Con la dichiarazione di fallimento l’attività d’impresa s’interrompe e i beni aziendali sono destinati ad essere liquidati per soddisfare i creditori; tuttavia ci sono dei casi in cui è preferibile attivare un esercizio provvisorio o

una continuazione temporanea. Nel primo caso si ha con la dichiarazione di fallimento. Il tribunale che lo dichiara nella sentenza può disporre l’esercizio provvisorio dell’impresa, anche limitatamente ad un solo ramo dell’azienda, se dall’interruzione può derivare un danno grave, purché non arrechi pregiudizio ai creditori. In questa fase tutti i contratti pendenti proseguono salvo che il curatore non intenda sospenderli o scioglierli.

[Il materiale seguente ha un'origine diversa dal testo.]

/-- R210, R236–R239: re-keying a region, debug windows and reads, and the judgement of the root. -/
def Obligations.KeysAndRoot : Prop :=
  ∀ (s : State), s.canonical = true →
    (∀ req region n, s.coxUp = true → mayWrite 0x3201 0 req = 0 → region ≤ 63 → s.itg.rekeyState ≠ 1 → (s.region region).mask ≠ 0 →
      s.domainOn 3 = true → s.freeSlot = some n →
      (s.rekeySpans region ≠ [] → Does (.rekeyRequest req region) s fun t => t.itg.rekeyState = 1 ∧ t.itg.rekeyRegion = region
        ∧ t.itg.rekeyLeft = s.rekeySpans region ∧ t.itg.rekeySlot = n ∧ t.region region = s.region region ∧ accepted req 0x3201 0 t)
      ∧ (s.rekeySpans region = [] → Does (.rekeyRequest req region) s fun t => t.itg.rekeyState = 2
        ∧ t.region region = { s.region region with gen := (s.region region).gen + 1, keyed := true } ∧ accepted req 0x3201 0 t))
    ∧ (∀ span fs tree, s.itg.rekeyState = 1 → span ∈ s.itg.rekeyLeft → s.coreOn = true →
      ((s.block span).minors = 0 ∨ bit (s.block span).kg ≠ (s.region s.itg.rekeyRegion).gen % 2 → (∃ j ∈ s.itg.rekeyLeft, j ≠ span) →
        Does (.rekeySpan s.itg.rekeyRegion span fs tree) s fun t => t.itg.rekeyLeft = s.itg.rekeyLeft.filter (fun j => j != span)
          ∧ t.itg.blocks = s.itg.blocks ∧ t.itg.rekeyState = 1 ∧ t.ext.regions = s.ext.regions)
      ∧ ((s.block span).minors ≠ 0 → bit (s.block span).kg = (s.region s.itg.rekeyRegion).gen % 2 → s.spanBusy span = false →
        s.wb.durable.contains (span / 256) = true → tree ≠ .unrecoverable → Does (.rekeySpan s.itg.rekeyRegion span fs tree) s fun t =>
          t.block span = { s.block span with kg := !(s.block span).kg } ∧ t.itg.rekeyLeft = s.itg.rekeyLeft
          ∧ (∃ u ∈ t.wb.units, u.id = s.wb.nextUnit ∧ u.tract = span / 256 ∧ u.row = span % 256 * 2 ∧ u.keys = [])
          ∧ t.itg.rekeyState = 1 ∧ t.ext.regions = s.ext.regions))
    ∧ (s.coxUp = true → ∀ ww, ww ≤ 3 → s.domainOn 3 = true →
      (∀ dpa len life, dpa % 64 = 0 → 1 ≤ len → len ≤ 2 ^ 28 → dpa + len ≤ dpaSize → 1 ≤ life → life ≤ 86400 →
        Does (.debugWindowOpen ww dpa len life) s fun t =>
          Tab.rd {} t.itg.windows ww = { first := dpa, len := len, life := life, opened := s.tim.opTime } ∧ accepted byCustodian 0x3240 ww t)
      ∧ (Does (.debugWindowClose ww) s fun t => (Tab.rd {} t.itg.windows ww).len = 0 ∧ accepted byCustodian 0x3240 ww t))
    ∧ (∀ ww, Does (.debugWindowExpiry ww) s fun t => (Tab.rd {} t.itg.windows ww).len = 0)
    ∧ (∀ dpa l, s.inWindow dpa = true → s.cox.options.dbgLock = false → s.coreOn = true →
      ((s.entry (tractOfLine (lineOf dpa))).state = .zero → ∀ o, exec (.debugRead dpa o) s = .next (s.emit (.debugData dpa false 0)))
      ∧ ((s.entry (tractOfLine (lineOf dpa))).state = .suspect ∨ (s.entry (tractOfLine (lineOf dpa))).state = .integrityLost →
        ∀ o, exec (.debugRead dpa o) s = .next (s.emit (.debugData dpa true 0)))
      ∧ ((s.entry (tractOfLine (lineOf dpa))).state = .mapped → ∀ d, s.decideLine (s.block (lineOf dpa / 64)) (lineOf dpa) l = .data d →
        exec (.debugRead dpa (some l)) s = .next (s.emit (.debugData dpa false d))))
    ∧ (∀ dpa l, s.inWindow dpa = false → s.cox.options.dbgLock = false → s.coreOn = true →
      exec (.debugRead dpa (some l)) s = .next (s.emit (.debugStored dpa (some (l, lineMeta l)))))
    ∧ (∀ req n, s.coxUp = true → mayWrite 0x3200 2 req = 0 → s.domainOn 3 = true → 2 ≤ s.itg.rootState → s.freeSlot = some n →
      (Does (.rootDecisionAdopt req) s fun t => t.itg.rootState = 1 ∧ t.str.rootDone = true ∧ t.itg.record.state = 1
        ∧ t.trc.map = s.trc.map ∧ accepted req 0x3200 2 t)
      ∧ (Does (.rootDecisionReject req) s fun t => t.itg.rootState = 1 ∧ t.str.rootDone = true
        ∧ (∀ x, x < logicalTracts → (t.entry x).state = .integrityLost) ∧ accepted req 0x3200 2 t))
    ∧ (s.str.phase = .rootRebuild → s.str.rootDone = false →
      (s.itg.record.state = 2 → Does (.rootRebuildComplete true true []) s fun t => t.itg.rootState = 0 ∧ t.str.rootDone = true)
      ∧ (∀ e, Does (.rootRebuildComplete e false []) s fun t => t.itg.rootState = 3 ∧ t.itg.alarms = s.itg.alarms + 1
        ∧ t.str.phase = .awaitingCustodian ∧ t.str.rootDone = false)
      ∧ (s.itg.record.state = 2 → s.str.clean = true → Does (.rootRebuildComplete false true []) s fun t => t.itg.rootState = 3
        ∧ t.str.phase = .awaitingCustodian ∧ t.str.rootDone = false)
      ∧ (∀ e, s.itg.record.state ≠ 2 ∨ (e = false ∧ s.str.clean = false) → Does (.rootRebuildComplete e true []) s fun t =>
        (if s.cfg 0x3200 1 = 0 then t.itg.rootState = 1 ∧ t.str.rootDone = true else t.itg.rootState = 2 ∧ t.str.phase = .awaitingCustodian))
      ∧ (∀ e x, Does (.rootRebuildComplete e true [x]) s fun t => (t.entry x).state = .integrityLost ∧ t.itg.rootState ≠ 0))
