/-- The field of a bit. -/
def fieldOf : Nat → Field
  | 0 => Field.timOpTime
  | 1 => Field.timCycles
  | 2 => Field.timCellDue
  | 3 => Field.timCellWrites
  | 4 => Field.timTimeCells
  | 5 => Field.timCycleCells
  | 6 => Field.timCycleWrites
  | 7 => Field.objVals
  | 8 => Field.objShadow
  | 9 => Field.objLabel
  | 10 => Field.objSlots
  | 11 => Field.objTicketNext
  | 12 => Field.objTicketRes
  | 13 => Field.objBusyRefusals
  | 14 => Field.objSelectors
  | 15 => Field.objDeferred
  | 16 => Field.objWaiting
  | 17 => Field.objEnded
  | 18 => Field.objCustodianSet
  | 19 => Field.objRestoring
  | 20 => Field.pwrState
  | 21 => Field.pwrInputMv
  | 22 => Field.pwrPairA
  | 23 => Field.pwrPairB
  | 24 => Field.pwrPeakMw
  | 25 => Field.pwrSwitchClosed
  | 26 => Field.pwrKeelPath
  | 27 => Field.pwrBreaker
  | 28 => Field.pwrInputGood
  | 29 => Field.pwrOvervoltage
  | 30 => Field.pwrInputLow
  | 31 => Field.pwrDip
  | 32 => Field.pwrShortDips
  | 33 => Field.pwrLossCount
  | 34 => Field.pwrTripCount
  | 35 => Field.pwrReqOff
  | 36 => Field.pwrSeqState
  | 37 => Field.pwrStep
  | 38 => Field.pwrFastDown
  | 39 => Field.pwrMediaOnlyDown
  | 40 => Field.pwrMediaOnlyUp
  | 41 => Field.pwrPaused
  | 42 => Field.pwrDomains
  | 43 => Field.pwrLatch
  | 44 => Field.pwrHaltDrivers
  | 45 => Field.pwrHaltSeen
  | 46 => Field.pwrHaltHold
  | 47 => Field.pwrHaltOutside
  | 48 => Field.pwrCounts
  | 49 => Field.pwrHaltCount
  | 50 => Field.pwrHaltSource
  | 51 => Field.pwrHaltTime
  | 52 => Field.pwrGaLatched
  | 53 => Field.pwrGaPins
  | 54 => Field.pwrGaNow
  | 55 => Field.pwrGaDiffer
  | 56 => Field.pwrGaMismatch
  | 57 => Field.pwrModrstLow
  | 58 => Field.pwrResetAsked
  | 59 => Field.pwrResetOnGood
  | 60 => Field.pwrTap
  | 61 => Field.pwrLostClocks
  | 62 => Field.pwrKeelFallback
  | 63 => Field.pwrMarginOn
  | 64 => Field.seatSeats
  | 65 => Field.seatTransactions
  | 66 => Field.seatCrcErrors
  | 67 => Field.seatRetries
  | 68 => Field.seatNotResponding
  | 69 => Field.bankState
  | 70 => Field.bankMv
  | 71 => Field.bankBoost
  | 72 => Field.bankUF
  | 73 => Field.bankUFRaw
  | 74 => Field.bankEsr
  | 75 => Field.bankTemp
  | 76 => Field.bankMeasuredAt
  | 77 => Field.bankMeasured
  | 78 => Field.bankNotReady
  | 79 => Field.bankMeasuring
  | 80 => Field.bankDeferred
  | 81 => Field.bankCapTime
  | 82 => Field.bankCapStep
  | 83 => Field.bankFlushStartMv
  | 84 => Field.bankFlushEndMv
  | 85 => Field.bankFlushUs
  | 86 => Field.bankKeelMs
  | 87 => Field.bankFlushMark
  | 88 => Field.thmInputs
  | 89 => Field.thmLevel
  | 90 => Field.thmTimeAt
  | 91 => Field.thmLimits
  | 92 => Field.thmCounts
  | 93 => Field.hltState
  | 94 => Field.hltIndicators
  | 95 => Field.hltC0
  | 96 => Field.hltPoints
  | 97 => Field.hltPeaks
  | 98 => Field.hltLifeUsed
  | 99 => Field.hltMediaHours
  | 100 => Field.hltFitted
  | 101 => Field.hltSlope
  | 102 => Field.hltBankHours
  | 103 => Field.hltEndHours
  | 104 => Field.hltGoverning
  | 105 => Field.hltPredictedAt
  | 106 => Field.hstPorts
  | 107 => Field.hstLinks
  | 108 => Field.hstHeads
  | 109 => Field.extPairs
  | 110 => Field.extExtents
  | 111 => Field.extRegions
  | 112 => Field.extOffers
  | 113 => Field.extJournalUsed
  | 114 => Field.extJournalGen
  | 115 => Field.rdpReads
  | 116 => Field.rdpNextId
  | 117 => Field.rdpOrder
  | 118 => Field.rdpCounts
  | 119 => Field.wbEnts
  | 120 => Field.wbUnits
  | 121 => Field.wbNextUnit
  | 122 => Field.wbInProgram
  | 123 => Field.wbDirty
  | 124 => Field.wbDurable
  | 125 => Field.wbLastListed
  | 126 => Field.wbWriting
  | 127 => Field.wbLedger
  | 128 => Field.wbLedgerSeq
  | 129 => Field.wbLedgerNext
  | 130 => Field.wbDurableSeq
  | 131 => Field.wbHighWater
  | 132 => Field.wbCostHeld
  | 133 => Field.wbLedgerHeld
  | 134 => Field.wbDipHeld
  | 135 => Field.wbFlushing
  | 136 => Field.wbFlushFrom
  | 137 => Field.wbFlushBroken
  | 138 => Field.wbSinglePairs
  | 139 => Field.wbStarvedCount
  | 140 => Field.wbHostShutdown
  | 141 => Field.wbLastDirty
  | 142 => Field.wbDirtyCount
  | 143 => Field.wbCounts
  | 144 => Field.medGranules
  | 145 => Field.medPlanes
  | 146 => Field.medDies
  | 147 => Field.medChannels
  | 148 => Field.medClearing
  | 149 => Field.medGovernor
  | 150 => Field.medReserved
  | 151 => Field.medWork
  | 152 => Field.medChecks
  | 153 => Field.medChecksWear
  | 154 => Field.medFailures
  | 155 => Field.trcMap
  | 156 => Field.trcCkptA
  | 157 => Field.trcCkptB
  | 158 => Field.trcAct
  | 159 => Field.trcPeak
  | 160 => Field.trcPeakBase
  | 161 => Field.trcPeakCkpt
  | 162 => Field.trcPeakCkptB
  | 163 => Field.trcBaseCkpt
  | 164 => Field.trcActCkpt
  | 165 => Field.trcActCkptB
  | 166 => Field.trcDirectory
  | 167 => Field.trcScans
  | 168 => Field.trcCounted
  | 169 => Field.trcEpoch
  | 170 => Field.trcDirtyPts
  | 171 => Field.trcMigs
  | 172 => Field.trcReadsOn
  | 173 => Field.trcLastRow
  | 174 => Field.trcCompleted
  | 175 => Field.trcAbandoned
  | 176 => Field.trcRetired
  | 177 => Field.trcRefreshed
  | 178 => Field.trcSweep
  | 179 => Field.trcLastScan
  | 180 => Field.trcDecided
  | 181 => Field.trcCounts
  | 182 => Field.trcSpareRows
  | 183 => Field.itgBlocks
  | 184 => Field.itgNodes
  | 185 => Field.itgRoot
  | 186 => Field.itgCache
  | 187 => Field.itgHigh
  | 188 => Field.itgReserve
  | 189 => Field.itgRootState
  | 190 => Field.itgRecord
  | 191 => Field.itgAlarms
  | 192 => Field.itgTagFails
  | 193 => Field.itgRecovered
  | 194 => Field.itgReestablished
  | 195 => Field.itgActivity
  | 196 => Field.itgOverflows
  | 197 => Field.itgTreeGen
  | 198 => Field.itgRekeyRegion
  | 199 => Field.itgRekeyState
  | 200 => Field.itgRekeyLeft
  | 201 => Field.itgRekeyExtents
  | 202 => Field.itgRekeySlot
  | 203 => Field.itgWindows
  | 204 => Field.itgCounts
  | 205 => Field.scrEcc
  | 206 => Field.scrRewrite
  | 207 => Field.scrHeaderRepairs
  | 208 => Field.scrSelfTest
  | 209 => Field.scrSelfTestAt
  | 210 => Field.scrPatrol
  | 211 => Field.scrPasses
  | 212 => Field.scrRebuilds
  | 213 => Field.scrEngines
  | 214 => Field.scrParity
  | 215 => Field.stgSrams
  | 216 => Field.stgParityDue
  | 217 => Field.stgBandDue
  | 218 => Field.stgRestoring
  | 219 => Field.stgParity
  | 220 => Field.fltQueue
  | 221 => Field.fltLost
  | 222 => Field.fltOverflow
  | 223 => Field.fltHighMark
  | 224 => Field.fltTaken
  | 225 => Field.fltClasses
  | 226 => Field.fltSticky
  | 227 => Field.fltStickyDue
  | 228 => Field.fltStickyAgain
  | 229 => Field.fltUnits
  | 230 => Field.fltSources
  | 231 => Field.fltFences
  | 232 => Field.fltLastC3
  | 233 => Field.fltLastC3At
  | 234 => Field.fltLastC3Cycle
  | 235 => Field.fltCmdSlots
  | 236 => Field.easyState
  | 237 => Field.easyCauses
  | 238 => Field.easyEntries
  | 239 => Field.easyVolatileEntries
  | 240 => Field.easyStopUnits
  | 241 => Field.easyThenDown
  | 242 => Field.easySlots
  | 243 => Field.strPhase
  | 244 => Field.strKind
  | 245 => Field.strClean
  | 246 => Field.strMapsLoaded
  | 247 => Field.strRootDone
  | 248 => Field.strPowered
  | 249 => Field.strReview
  | 250 => Field.strKeelFailed
  | 251 => Field.strDataReady
  | 252 => Field.strBegan
  | 253 => Field.strOrigin
  | 254 => Field.strTimes
  | 255 => Field.strRootSlot
  | 256 => Field.coxState
  | 257 => Field.coxDead
  | 258 => Field.coxIScratch
  | 259 => Field.coxDScratch
  | 260 => Field.coxICache
  | 261 => Field.coxDCache
  | 262 => Field.coxWatchdogMs
  | 263 => Field.coxResets
  | 264 => Field.coxLastReset
  | 265 => Field.coxOrphan
  | 266 => Field.coxOrphanLimit
  | 267 => Field.coxLastOrphan
  | 268 => Field.coxOrphanLostAt
  | 269 => Field.coxReadyAt
  | 270 => Field.coxResetAt
  | 271 => Field.coxByWatchdog
  | 272 => Field.coxByActivate
  | 273 => Field.coxStartCause
  | 274 => Field.coxOptions
  | 275 => Field.coxOptionState
  | 276 => Field.flsRunning
  | 277 => Field.flsStartedAt
  | 278 => Field.flsSuspended
  | 279 => Field.flsDepth
  | 280 => Field.flsRan
  | 281 => Field.flsMinimumRun
  | 282 => Field.flsQueue
  | 283 => Field.flsFlags
  | 284 => Field.flsCounts
  | 285 => Field.flsOptionWords
  | 286 => Field.flsOptionWrite
  | 287 => Field.flsOptionCut
  | 288 => Field.imgA
  | 289 => Field.imgB
  | 290 => Field.imgActiveB
  | 291 => Field.imgTrial
  | 292 => Field.imgAttempts
  | 293 => Field.imgRunsB
  | 294 => Field.imgSlot
  | 295 => Field.imgActivateSlot
  | 296 => Field.parBp
  | 297 => Field.parQueue
  | 298 => Field.parRetired
  | 299 => Field.parSpares
  | 300 => Field.parLost
  | 301 => Field.parSeqs
  | 302 => Field.parWrites
  | 303 => Field.logStaged
  | 304 => Field.logAreaC
  | 305 => Field.logAreaF
  | 306 => Field.logNext
  | 307 => Field.logReserve
  | 308 => Field.logLastDurable
  | 309 => Field.logNotStaged
  | 310 => Field.logLostNow
  | 311 => Field.logLostFirst
  | 312 => Field.logClearing
  | 313 => Field.logDefs
  | 314 => Field.logOverruns
  | 315 => Field.logCounts
  | 316 => Field.tlyNumber
  | 317 => Field.tlyTime
  | 318 => Field.tlySnap
  | 319 => Field.tlyLatched
  | 320 => Field.tlyBases
  | 321 => Field.tlyWinStart
  | 322 => Field.tlyRates
  | 323 => Field.tlyWinSnap
  | 324 => Field.tlyWinDiscard
  | 325 => Field.tlyCounts
  | 326 => Field.tlyWear
  | 327 => Field.wopPlca
  | 328 => Field.wopFrames
  | 329 => Field.wopCounts
  | 330 => Field.wopConflict
  | 331 => Field.wopAnswerDue
  | 332 => Field.wopKeys
  | 333 => Field.wopKeyDraws
  | 334 => Field.wopSess
  | 335 => Field.wopTagFails
  | 336 => Field.wopBulks
  | 337 => Field.wopNextBulk
  | 338 => Field.out
  | 339 => Field.free
  | _ => .pending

La seconda interviene dopo che è stato nominato il comitato dei creditori che deve pronunziarsi sull’opportunità di continuare o di riprendere, in tutto o in parte, l’esercizio dell’impresa, fissandone anche la durata. La continuazione dell’attività può però comportare l’assorbimento di larga parte dell’attivo dei nuovi creditori.

(Affitto d’azienda). La riforma del 2006 ha introdotto una disciplina speciale dell’affitto d’azienda nel fallimento: l’affitto d’azienda o di specifici rami di essa è autorizzato dal giudice delegato, su proposta del curatore e previo parere favorevole del comitato dei creditori quando appaia utile al fine della più proficua vendita dell’azienda o di parti di essa.

L’affittuario è scelto dal curatore che tiene conto non solo dell’ammontare del canone offerto, ma anche delle garanzie sulla prosecuzione dell’attività dell’impresa compresa anche la conservazione dei livelli occupazionali.  Da questo “contratto d’affitto”, per non ostacolare la liquidazione, il curatore ha diritto di recesso, previo compenso all’affittuario di un giusto indennizzo. Dei debiti sorti durante l’affitto il fallimento non assume nessuna responsabilità, neanche per quelli di lavoro.